Während diese Arbeit mit Hilfe von sehr einfachen Modellen von Galaxien durchgeführt wurden, konnten Christoph Behrens und Harald Braun (Universität Göttingen) in einer neuen Veröffentlichung zeigen, dass auch in sehr realitätsnahen Simulationen einer einzelnen Galaxie, deren Grundlage eine sehr detailierte Modellierung von Sternentstehung und Turbulenz ist, Löcher in der Gasverteilung bestimmen, wieviel Lyman-Alpha-Licht ein Beobachter sieht. Der Ursprung dieser Löcher besteht auch hier in Supernova-Explosionen, deren Druckwelle sich ausdehnende, fast leere Blasen produzieren.

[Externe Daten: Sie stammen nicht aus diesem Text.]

-- ==== Sys2Proof/Tests/Slice0.lean ====
section
/-! SUPPORT. Tests: the WellFormed smoke test, every constructor decoded from a word written out from
spec/30_encoding.md, single steps with the results that spec/95_test_vectors.md or the rule's own example
gives, and for every statement with hypotheses a witness that its hypotheses can be met. -/

open Sys2Proof Sys2Proof.Machine

namespace Sys2Proof.Tests

/-! ### WellFormed (R56 c) -/

theorem test_wellFormed_refuses_offset_13 : wellFormed (.nvmSet 13#8 0x00#8) = false := by decide

theorem test_wellFormed_refuses_offset_255 : wellFormed (.nvmSet 0xFF#8 0x00#8) = false := by decide

theorem test_wellFormed_accepts_offset_12 : wellFormed (.nvmSet 12#8 0x9B#8) = true := by decide

/-! ### Decoding: one word per constructor, written from the tables R53 to R55 -/

theorem test_decode_reset : decodeOne [0x01#8] = .op .reset [] := by decide
theorem test_decode_tickIn : decodeOne [0x02#8, 0x00#8] = .op .tickIn [0x00#8] := by decide
theorem test_decode_tickOut : decodeOne [0x03#8] = .op .tickOut [] := by decide
theorem test_decode_ovf0Svc : decodeOne [0x04#8] = .op .ovf0Svc [] := by decide
theorem test_decode_capture : decodeOne [0x05#8] = .op .capture [] := by decide
theorem test_decode_ovf1Svc : decodeOne [0x06#8] = .op .ovf1Svc [] := by decide
theorem test_decode_cmp1Svc : decodeOne [0x07#8] = .op .cmp1Svc [] := by decide
theorem test_decode_now : decodeOne [0x08#8] = .op .now [] := by decide
theorem test_decode_irqMask : decodeOne [0x09#8] = .op .irqMask [] := by decide
theorem test_decode_irqUnmask : decodeOne [0x0A#8] = .op .irqUnmask [] := by decide
theorem test_decode_mix : decodeOne [0x0B#8] = .op .mix [] := by decide
theorem test_decode_outStart : decodeOne [0x0C#8] = .op .outStart [] := by decide
theorem test_decode_outPoll : decodeOne [0x0D#8] = .op .outPoll [] := by decide
theorem test_decode_pin : decodeOne [0x20#8, 0x02#8] = .op (.pin 0b10#2) [] := by decide
theorem test_decode_boot : decodeOne [0x21#8, 0x01#8] = .op (.boot true) [] := by decide
theorem test_decode_outCfg : decodeOne [0x22#8, 0x00#8] = .op (.outCfg false) [] := by decide
theorem test_decode_pubStep : decodeOne [0x23#8, 0x01#8] = .op (.pubStep .ch1) [] := by decide
theorem test_decode_takeStep : decodeOne [0x24#8, 0x00#8] = .op (.takeStep .ch0) [] := by decide
theorem test_decode_tryTake : decodeOne [0x25#8, 0x01#8] = .op (.tryTake .ch1) [] := by decide
theorem test_decode_calStep : decodeOne [0x26#8, 0x01#8] = .op (.calStep .ch1) [] := by decide
theorem test_decode_nvmSet :
    decodeOne [0x40#8, 0x0C#8, 0x9B#8] = .op (.nvmSet 12#8 0x9B#8) [] := by decide
theorem test_decode_publish :
    decodeOne [0x60#8, 0x01#8, 0x44#8, 0x33#8] = .op (.publish .ch1 0x3344#16) [] := by decide
theorem test_decode_calSample :
    decodeOne [0x61#8, 0x00#8, 0xDC#8, 0x05#8] = .op (.calSample .ch0 1500#16) [] := by decide
theorem test_decode_setWidths :
    decodeOne [0x80#8, 0x40#8, 0x06#8, 0x78#8, 0x05#8] = .op (.setWidths 1600#16 1400#16) [] := by
  decide
theorem test_decode_xform :
    decodeOne [0x81#8, 0xDC#8, 0x05#8, 0xA4#8, 0x06#8] = .op (.xform 1500#16 1700#16) [] := by decide

/-- V71: opcodes that are not assigned, and opcodes of undefined length. -/
theorem test_illegal_first_bytes :
    decodeOne [0x00#8] = .illegal (.unassigned 0x00#8) ∧
    decodeOne [0x0E#8] = .illegal (.unassigned 0x0E#8) ∧
    decodeOne [0x1F#8] = .illegal (.unassigned 0x1F#8) ∧
    decodeOne [0x27#8, 0x00#8] = .illegal (.unassigned 0x27#8) ∧
    decodeOne [0x41#8, 0x00#8, 0x00#8] = .illegal (.unassigned 0x41#8) ∧
    decodeOne [0x62#8, 0x00#8, 0x00#8, 0x00#8] = .illegal (.unassigned 0x62#8) ∧
    decodeOne [0x82#8, 0x00#8, 0x00#8, 0x00#8, 0x00#8] = .illegal (.unassigned 0x82#8) ∧
    decodeOne [0xA0#8] = .illegal (.undefinedLength 0xA0#8) ∧
    decodeOne [0xFF#8] = .illegal (.undefinedLength 0xFF#8) := by decide

/-- V72: reserved operand bits, and the offset of NVM_SET. -/
theorem test_illegal_operands :
    decodeOne [0x21#8, 0x02#8] = .illegal (.reservedBit 0x21#8 0x02#8) ∧
    decodeOne [0x20#8, 0x04#8] = .illegal (.reservedBit 0x20#8 0x04#8) ∧
    decodeOne [0x25#8, 0x80#8] = .illegal (.reservedBit 0x25#8 0x80#8) ∧
    decodeOne [0x60#8, 0x02#8, 0x00#8, 0x00#8] = .illegal (.reservedBit 0x60#8 0x02#8) ∧
    decodeOne [0x40#8, 0x0D#8, 0x00#8] = .illegal (.offsetRange 0x0D#8) := by decide

/-- V73: truncated words. -/
theorem test_illegal_truncated :
    decodeOne [0x61#8, 0x00#8, 0xDC#8] = .illegal (.truncated 0x61#8) ∧
    decodeOne [0x80#8, 0x40#8, 0x06#8, 0x78#8] = .illegal (.truncated 0x80#8) := by decide

/-- V73: the position of the first invalid word. -/
theorem test_stream_positions :
    decodeStream [0x02#8, 0x21#8] = .invalid [.tickIn] 1 (.truncated 0x21#8) ∧
    decodeStream [0x02#8, 0x02#8, 0x00#8, 0x02#8] =
      .invalid [.tickIn, .tickIn] 2 (.unassigned 0x00#8) := by decide

/-- R51: the number of a word has its first byte in the low bits. -/
theorem test_table_word_xform :
    decodeTableWord 40 0x06A405DC81 = some (.xform 1500#16 1700#16) ∧
    decodeTableWord 8 0x02 = some .tickIn ∧ decodeTableWord 8 0x00 = none := by decide

/-- R59 and R60: V2's line with a comment, a repetition, a binary number, a pseudo-instruction. -/
theorem test_assemble :
    assemble "BOOT 0\nXFORM 1500, 1700 ; D0 ex. 2\nTICK_IN ×2\nPIN 0b11\nLOOP_RUN".toList =
      some [.boot false, .xform 1500#16 1700#16, .tickIn, .tickIn, .pin 0b11#2,
            .tryTake .ch0, .tryTake .ch1, .mix] := by decide

/-- An offset above 12, a channel above 1 and a lower-case mnemonic are no lines of the syntax. -/
theorem test_assemble_refuses :
    assemble "NVM_SET 13, 0".toList = none ∧ assemble "CAL_STEP 2".toList = none ∧
    assemble "mix".toList = none := by decide

/-! ### One step of each operation -/

/-- The state after one operation. -/
def after (i : Instr) (s : State) : State :=
  match exec i s with
  | .next t => t
  | .fault _ => s
  | .refused _ => s

/-- Record A of spec/95_test_vectors.md: `E8 03 D0 07 DC 05 E8 03 D0 07 DC 05 9B`. -/
def recordA : Memory :=
  [(0, 0xE8#8), (1, 0x03#8), (2, 0xD0#8), (3, 0x07#8), (4, 0xDC#8), (5, 0x05#8),
   (6, 0xE8#8), (7, 0x03#8), (8, 0xD0#8), (9, 0x07#8), (10, 0xDC#8), (11, 0x05#8), (12, 0x9B#8)]

/-- Powered on with record A in the store. -/
def fromA : State := { State.reset with nvm := recordA }

/-- Active in Running mode, with the record of V65 loaded. -/
def running : State :=
  { fromA with
    engSt := .active, ie := true, pcie := true, toie0 := true
    cmin := .both 1000#16, cmax := .both 2000#16, cmid := .both 1500#16, thr := 1062#16
    recValid := true }

/-- Active in Calibrating mode. -/
def calibrating : State :=
  { State.reset with
    engSt := .active, ie := true, pcie := true, toie0 := true, mode := .calibrating }

/-- Halted by a checksum mismatch (V3). -/
def halted : State := { State.reset with engSt := .halted, flt := 0b001#3 }

/-- R109: RESET clears what it finds and keeps the store. -/
theorem test_reset : after .reset { running with pubp := .both .p3, mbSeq := .both 1#8 } = fromA := by
  decide

/-- V8. -/
theorem test_tickIn_wraps :
    (after .tickIn { calibrating with cnt0 := 255#8 }).cnt0 = 0#8 ∧
    (after .tickIn { calibrating with cnt0 := 255#8 }).tov0 = true := by decide

/-- V59: the stale match of the first lap, and the overflow. -/
theorem test_tickOut_wraps :
    (after .tickOut { running with tcnt1 := 255#8, ocr1 := 16#8 }).tov1 = true ∧
    (after .tickOut { running with tcnt1 := 255#8, ocr1 := 16#8 }).ocf1 = false ∧
    (after .tickOut { running with tcnt1 := 15#8, ocr1 := 16#8 }).ocf1 = true := by decide

/-- R118: an overflow and a match in one tick of a started generator. -/
theorem test_tickOut_hazard :
    (after .tickOut { running with tcnt1 := 255#8, run := true }).flt = 0b010#3 ∧
    (after .tickOut { running with tcnt1 := 255#8 }).flt = 0b000#3 := by decide

/-- V7. -/
theorem test_ovf0Svc :
    (after .ovf0Svc { calibrating with tov0 := true, cnt0 := 50#8 }).ticks = 1#8 ∧
    now (after .ovf0Svc { calibrating with tov0 := true, cnt0 := 50#8 }) = 306#16 := by decide

/-- V11: not eligible before BOOT. -/
theorem test_ovf0Svc_before_boot :
    after .ovf0Svc { State.reset with tov0 := true } = { State.reset with tov0 := true } := by decide

/-- V4: the rising edge at tick 100. -/
theorem test_capture_rising :
    (after .capture { calibrating with cnt0 := 100#8, pcf := true, pins := 0b01#2 }).ref.c0 = 100#16 ∧
    (after .capture { calibrating with cnt0 := 100#8, pcf := true, pins := 0b01#2 }).pubp.c0 = .idle := by
  decide

/-- V4: the falling edge with the overflow still pending. -/
theorem test_capture_falling :
    (after .capture
      { calibrating with
        cnt0 := 50#8, tov0 := true, pcf := true, prev := ⟨true, false⟩
        pulseOpen := ⟨true, false⟩, ref := ⟨100#16, 0#16⟩ }).pubv.c0 = 206#16 := by decide

/-- V59: the overflow service that arms the compare discards the match. -/
theorem test_ovf1Svc_arms :
    (after .ovf1Svc
      { running with tov1 := true, toie1 := true, hi1 := 1#8, ocf1 := true }).ocf1 = false ∧
    (after .ovf1Svc
      { running with tov1 := true, toie1 := true, hi1 := 1#8, ocf1 := true }).ocie1 = true := by decide

/-- V60: the first pulse ends and the second begins. -/
theorem test_cmp1Svc :
    (after .cmp1Svc
      { running with run := true, ocie1 := true, ocf1 := true, tcnt1 := 105#8, ocr1 := 100#8,
                     w := ⟨100#16, 50#16⟩, out := ⟨true, false⟩ }).out = ⟨false, true⟩ ∧
    (after .cmp1Svc
      { running with run := true, ocie1 := true, ocf1 := true, tcnt1 := 105#8, ocr1 := 100#8,
                     w := ⟨100#16, 50#16⟩, out := ⟨true, false⟩ }).ocr1 = 50#8 := by decide

/-- V51: two stages of zero length and the next period in one operation. -/
theorem test_cmp1Svc_zero_stages :
    (after .cmp1Svc
      { running with run := true, ocie1 := true, ocf1 := true, w := ⟨20000#16, 0#16⟩
                     nw := ⟨20000#16, 0#16⟩, out := ⟨true, false⟩ }).outDone = true ∧
    (after .cmp1Svc
      { running with run := true, ocie1 := true, ocf1 := true, w := ⟨20000#16, 0#16⟩
                     nw := ⟨20000#16, 0#16⟩, out := ⟨true, false⟩ }).out = ⟨true, false⟩ := by decide

/-- V6. -/
theorem test_now :
    (after .now { State.reset with tov0 := true, cnt0 := 50#8 }).tsRes = 306#16 ∧
    (after .now { State.reset with tov0 := true, cnt0 := 50#8 }).tov0 = true := by decide
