-- ==== Sys2Proof/Machine/State.lean ====
section
/-! DEFINITION. The state of the block as plain data: the register file of MW0 and, chapter by chapter, everything
else the spec gives the machine; the state after reset; why a command can stop. -/

namespace Sys2Proof.Machine

/-- Faults: none. The spec has every command complete with a status (R436) or act on the state, and no row of the
table stops the block. -/
inductive Fault where
  /-- Nothing raises this: it keeps the type inhabited. Safe. -/
  | none_
deriving DecidableEq, Repr

/-- Refusals. -/
inductive Refusal where
  /-- A row of the table that has no meaning yet, by its mnemonic; safe, since nothing is claimed of it. -/
  | notModelled (mnemonic : String)
deriving DecidableEq, Repr

/-- A sparse table: a list of (key, entry) pairs in one canonical form, keys strictly rising and no entry equal to
what an unlisted key holds (`Twf`). -/
abbrev Tbl (α : Type) := List (Nat × α)

/-- An event descriptor (Table 119). -/
structure Event where
  code : Nat
  half : Nat
  aValid : Bool
  onNkl : Bool
  seq : Nat
  atime : Nat
  tick : Nat
  subject : Nat
  args : List Nat
deriving DecidableEq, Repr

/-- A completion descriptor (Table 116). -/
structure Cpl where
  opcode : Nat
  cflags : Nat
  tag : Nat
  status : Nat
  ring : Nat
  r0 : Nat
  r1 : Nat
  atime : Nat
  tick : Nat
  olen : Nat
  detail : Nat
deriving DecidableEq, Repr

/-- What leaves the device: the model's own log of everything sent at its balls and into host memory, newest first. -/
inductive Out where
  /-- Blocks of a half's lanes in the order sent, each with its lane and scrambled as on the line (R48, R49). -/
  | blocks (half : Nat) (l : List (Nat × Blk))
  /-- Pattern bits that a lane in TEST has sent, straight on the line (R79); none with the internal loopback. -/
  | pattern (lane : Nat) (bits : List Bool)
  /-- IDLE blocks inserted by rate matching, or deleted with `del` (R53). -/
  | rateMatch (half : Nat) (del : Bool) (n : Nat)
  /-- An injected error of a type on a lane (R81). -/
  | injected (lane type : Nat)
  /-- An MSI-X message on a vector (R426). -/
  | msix (vec : Nat)
  /-- The status block as written (Table 111). -/
  | statusBlock (bytes : List (BitVec 8))
  /-- A completion written to CPL at an index. -/
  | cplEntry (index : Nat) (c : Cpl)
  /-- An event written to EVT at an index. -/
  | evtEntry (index : Nat) (e : Event)
  /-- Output data of the host command with this tag. -/
  | hostData (tag : Nat) (bytes : List (BitVec 8))
  /-- A CAP descriptor written back with its buffer's bytes (Table 94): CTX, RECORD, OFFSET, the flags START, END, PARITY. -/
  | capBuffer (ctx record off : Nat) (start end_ par : Bool) (bytes : List (BitVec 8))
  /-- The response of an SPI frame (R433). -/
  | spi (bytes : List (BitVec 8))
  /-- What a register read returned. -/
  | regRead (off : Nat) (v : BitVec 32)
  /-- Samples a path sends at a tick; `none` are zeros. -/
  | txSamples (path tick : Nat) (samples : Option (List Cplx))
  /-- The level of a front-end control line: 0 TXEN, 1 RXEN, 2 BYP (R296). -/
  | line (path which : Nat) (level : Bool)
  /-- An RFFE sequence on a bus: USID, sequence row of Table 77, address, bytes (R305). -/
  | rffe (bus usid seq addr : Nat) (bytes : List Nat)
deriving DecidableEq, Repr

/-- When an event with a rate limit was last raised for a subject, and how many came since (R117, R145 and others). -/
structure RateRec where
  last : Option Nat
  since : Nat
deriving DecidableEq, Repr

/-- A host command in execution: ring number, OPCODE, TAG (Table 121, HOST_CMDS). -/
structure ExecRec where
  ring : Nat
  opcode : Nat
  tag : Nat
deriving DecidableEq, Repr

/-- One of the latest transaction completions (Table 121, TXN_DONE). -/
structure DoneRec where
  tag : Nat
  status : Nat
  half : Nat
  discarded : Bool
deriving DecidableEq, Repr

/-- What a lane holds beside its registers (ch. 2). -/
structure LaneX where
  /-- The lane comes from FAULT and must pass the 100 ms check (R74). -/
  fromFault : Bool
  /-- An error fell in the 100 ms check. -/
  errSeen : Bool
  /-- The lane entered TEST from DISABLED (Table 19), or as the half's SPARE_READY lane (R73). -/
  testFromDisabled : Bool
  testSpare : Bool
  /-- Own RX_READY, and consecutive valid frames that carried the far end's (R64). -/
  rxReady : Bool
  rxSeen : Nat
  /-- Status reported and request sent for pre, main, post (Table 16). -/
  stsPre : Nat
  stsMain : Nat
  stsPost : Nat
  reqPre : Nat
  reqMain : Nat
  reqPost : Nat
  /-- Frame count FCNT of the frames sent, the tick at which TRAIN was entered, the frames sent since, and how many of the
  eight after R64 step 5's condition. -/
  fcnt : Nat
  trainAt : Nat
  frames : Nat
  more : Nat
  /-- Consecutive AM blocks that failed their CRC (R57). -/
  crcRun : Nat
  /-- AMSEQ of the last AM received, and its arrival in 1/64 tick (R56). -/
  lastAm : Option Nat
  amAt : Nat
  /-- The lane takes the position of its next marker as new (R54). -/
  realign : Bool
  /-- Fill of the elastic buffer of 32 blocks (R53). -/
  fill : Nat
  /-- The polarity in force, and whether the taps in force are the fixed ones (R83). -/
  pol : Bool
  fixed : Bool
  /-- The REASON of the last fault (Table 14). -/
  reason : Nat
  /-- State before QUIET after sleep, and whether the lane is resuming (R67). -/
  former : Option Nat
  resuming : Bool
  /-- The receiver finds the lane marginal (FLAGS of Table 13). -/
  marginal : Bool
  /-- The pattern checker (R80): its register of the last 31 bits, bits matched in a row, and the errors among the last 1,024
  bits, newest first. -/
  chkReg : List Bool
  chkRun : Nat
  chkWin : List Bool
deriving DecidableEq, Repr

/-- The coders of a lane (R49, R55, R79): the last 58 scrambled bits sent and received, newest in bit 0; the even parity of
the payload bytes sent since the last AM; the pattern generator's register, newest bit first. -/
structure LineSt where
  scr : BitVec 58
  descr : BitVec 58
  bip : Byte
  gen : List Bool
deriving DecidableEq, Repr

/-- A LINK block of the device that waits for its answer (R59). -/
structure LinkOut where
  op : Nat
  tag : Nat
  old : Nat
  new : Nat
  pos : Nat
  reason : Nat
  repeats : Nat
  nacks : Nat
  waitRetry : Bool
deriving DecidableEq, Repr

/-- The link of a half (ch. 2). -/
structure LinkSt where
  /-- AMSEQ of the next marker, and the tick of the last one sent. -/
  amseq : Nat
  amAt : Option Nat
  nextTag : Nat
  lastTag : Option Nat
  out : List LinkOut
  started : Bool
  /-- The marker just sent announced a clock-compensation sequence (R52). -/
  ccDue : Bool
  /-- A lane has reached ALIGN since start-up (R69). -/
  aligned : Bool
  /-- Flows shed on this half, in shed order (R76). -/
  shed : List Nat
  /-- LINK_DEGRADED has been sent and not yet answered by LINK_RESTORED. -/
  degraded : Bool
deriving DecidableEq, Repr

/-- A packet that waits for its turn (R101): its TYPE (Table 24), flow, content and, for sections, its deadline. -/
structure TxItem where
  type : Nat
  flow : Nat
  nsec : Nat
  deadline : Nat
  body : List (BitVec 8)
deriving DecidableEq, Repr

/-- A sent packet held until it is acknowledged (R93); `void` says its content is a VOID (R98). -/
structure HeldPkt where
  seq : Nat
  item : TxItem
  void : Bool
deriving DecidableEq, Repr

/-- An LLCP packet due: NAK, RSYNC and its SEQ, or a plain acknowledgement (R95, R96, R99). -/
structure Llcp where
  nak : Bool
  rsync : Option Nat
deriving DecidableEq, Repr

/-- The packet layer of a half (ch. 3). -/
structure PktSt where
  /-- The expected number E (R94). -/
  e : Nat
  /-- A NAK has been sent since E last advanced (R95). -/
  nakOut : Bool
  /-- ACKSEQ = E - 1 is owed to the far end (R96). -/
  ackOwed : Bool
  /-- The next number to use, the last one acknowledged, the packets held (R93). -/
  nextSeq : Nat
  ackedSeq : Nat
  held : List HeldPkt
  /-- How many held packets, counted from the newest, still have to be resent (R97). -/
  resendLeft : Nat
  /-- Resends of the oldest held packet without an advance (R99). -/
  resends : Nat
  /-- The SEQ of an RSYNC that waits for its answer (R99). -/
  rsync : Option Nat
  /-- LLCP packets due and the other packets that wait (Table 25). -/
  llcp : List Llcp
  queue : List TxItem
  /-- The place in the order of the ACTIVE lanes of the next stream block to send; the bytes of the packet under way on
  receipt, and whether what comes belongs to one that was discarded (R87, R88, R90). -/
  stripe : Nat
  rx : Option (List Byte) × Bool
  /-- By TYPE, the packets whose content an abort lost and that belong to no flow (R98). -/
  lost : Tbl Nat
deriving DecidableEq, Repr

/-- A flow context (Table 26). -/
structure Flow where
  /-- 0 CLOSED, 1 OPEN, 2 SHED, 3 CLOSING. -/
  state : Nat
  dir : Nat
  half : Nat
  sheddable : Bool
  prio : Nat
  owner : Nat
  carrier : Nat
  comp : Nat
  layers : Nat
  lead : Nat
  rsv : Nat
  accepted : Nat
  late : Nat
  early : Nat
  invalid : Nat
  shed : Nat
deriving DecidableEq, Repr

/-- A pending effect of a flow (R106): its symbol's start in the cycle and the context it brings; none closes. -/
structure FlowFx where
  at_ : Nat
  ctx : Option Flow
deriving DecidableEq, Repr

/-- A context that an effect has replaced, and the symbol of that effect: earlier symbols are still handled under it (R106). -/
structure FlowOld where
  until_ : Nat
  ctx : Flow
deriving DecidableEq, Repr

/-- A control section accepted (R109): its symbols' starts in the cycle and its beam treatment. -/
structure CtrlSec where
  flow : Nat
  ul : Bool
  secid : Nat
  syms : List Nat
  startPrb : Nat
  numPrb : Nat
  body : CtrlBody
  size : Nat
  fwd : Bool
deriving DecidableEq, Repr

/-- A data section accepted (R111); `fwd` says it has been forwarded to the other half (R26). -/
structure DataSec where
  flow : Nat
  secid : Nat
  sym : Nat
  startPrb : Nat
  numPrb : Nat
  lfirst : Nat
  lcount : Nat
  bytes : List (BitVec 8)
  size : Nat
  fwd : Bool
deriving DecidableEq, Repr

/-- An accepted sounding control section (R192, R193), with its occasion and its number in the flow. -/
structure SoundSec where
  flow : Nat
  syms : List Nat
  startPrb : Nat
  numPrb : Nat
  body : SoundBody
  size : Nat
  occ : Nat
  no : Nat
deriving DecidableEq, Repr

/-- A carrier's symbol that the array processor has worked out for a path: the symbol's start in the cycle, its ticks, and
the carrier's products of R142 step 3, one per tick, that wait to be summed. -/
structure ElSym where
  carrier : Nat
  start : Nat
  len : Nat
  samples : List Cplx
deriving DecidableEq, Repr

/-- The next interval of a path, released and not yet at the balls: its start, whether every sample was there, and the
DAC codes. -/
structure NextInt where
  start : Nat
  complete : Bool
  dac : List Cplx
deriving DecidableEq, Repr

/-- What a stage of crest-factor reduction keeps between intervals (R147): its last input sample, samples since the last
peak it cancelled, and what a pulse still takes from the samples to come. -/
structure CfrMem where
  prev : Cplx
  since : Nat
  tail : List Cplx
deriving DecidableEq, Repr

/-- The outputs of stages 3 and 4 over an interval that a slice has run (R222). -/
structure TxSnap where
  start : Nat
  x3 : List Cplx
  x4 : List Cplx
deriving DecidableEq, Repr

/-- What the accepted control sections of a half cover of a downlink carrier's symbol (R222, Table 93): its start and ticks, PRBs
covered, PRBs of the carrier. -/
structure DlOcc where
  half : Nat
  carrier : Nat
  start : Nat
  len : Nat
  covered : Nat
  nprb : Nat
deriving DecidableEq, Repr

/-- The transmit side of a path (ch. 4). -/
structure TxPath where
  /-- 0 OFF, 1 GATED, 2 WARMING, 3 LIVE, 4 ZERO (Table 42). -/
  state : Nat
  /-- Products of the carriers, and what each half-band stage of a carrier keeps (R141, R142). -/
  prods : List ElSym
  up : Tbl (List (List Cplx))
  /-- The elastic buffer (R144): summed 16+16 bit samples by interval, the interval's start in the cycle. -/
  buf : List (Nat × List Cplx)
  /-- Blankness fixed for coming intervals: interval start, blank (R148). -/
  blanks : List (Nat × Bool)
  next : Option NextInt
  /-- Stage values of calibration in force (R146): gain, advance, fraction, I/Q taps, LO offset. -/
  gain : Cplx
  adv : Nat
  df : Nat
  iq : List Cplx
  loOff : Cplx
  /-- The last path-stream samples and the last outputs of stages 3 and 4, newest first: what the memory of stages 1, 4
  (R208) and 5 needs; what the two stages of R147 keep. -/
  h1 : List Cplx
  h3 : List Cplx
  h4 : List Cplx
  cfr : List CfrMem
  /-- The interval released last, its outputs of stages 3 and 4, the stage-3 history before it (R210), and the interval before
  it (R222). -/
  rel : Option Nat
  x3 : List Cplx
  x4 : List Cplx
  h3p : List Cplx
  was : Option TxSnap
  /-- When the path last left WARMING, and when it last became LIVE (R223). -/
  warmEnd : Option Nat
  liveSince : Option Nat
  /-- Per-path counts of the summary pages (R151). -/
  underrun : Nat
  muted : Nat
  /-- A TIME_STEP mute is in force on the path (R270). -/
  mute : Bool
deriving DecidableEq, Repr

Erreichen diese Blasen den Rand der Scheibe, so entstehen die schon erwähnten 'Fluchtwege'. Dies führt dazu, dass die simulierte Galaxie eine ausgeprägte Richtungsabhängigkeit der Strahlung aufweist, insbesondere entweichen nennenswerte Mengen an Lyman-Alpha-Licht nur senkrecht zur Scheibe - schauen wir 'von der Seite' auf die Galaxie, so sehen wir gar kein Lyman-Alpha-Licht.

 

Diese und andere Erkenntnisse werden helfen, Beobachtungen des Lyman-Alpha-Lichts besser zu verstehen. Von besonderer Bedeutung ist dies vor allem angesichts der Tatsache, dass in den nächsten Jahren neue, bessere Instrumente detailreichere Beobachtungen ermöglichen und die Anzahl der bekannten Lyman-Alpha-Emitter verhundertfachen werden. An zwei dieser Beobachtungsprogramme ist auch das Institut für Astrophysik in Göttingen beteiligt: MUSE (Multi-Unit Spectroscopic Explorer) und HETDEX (Hobby-Eberly Dark Energy Experiment).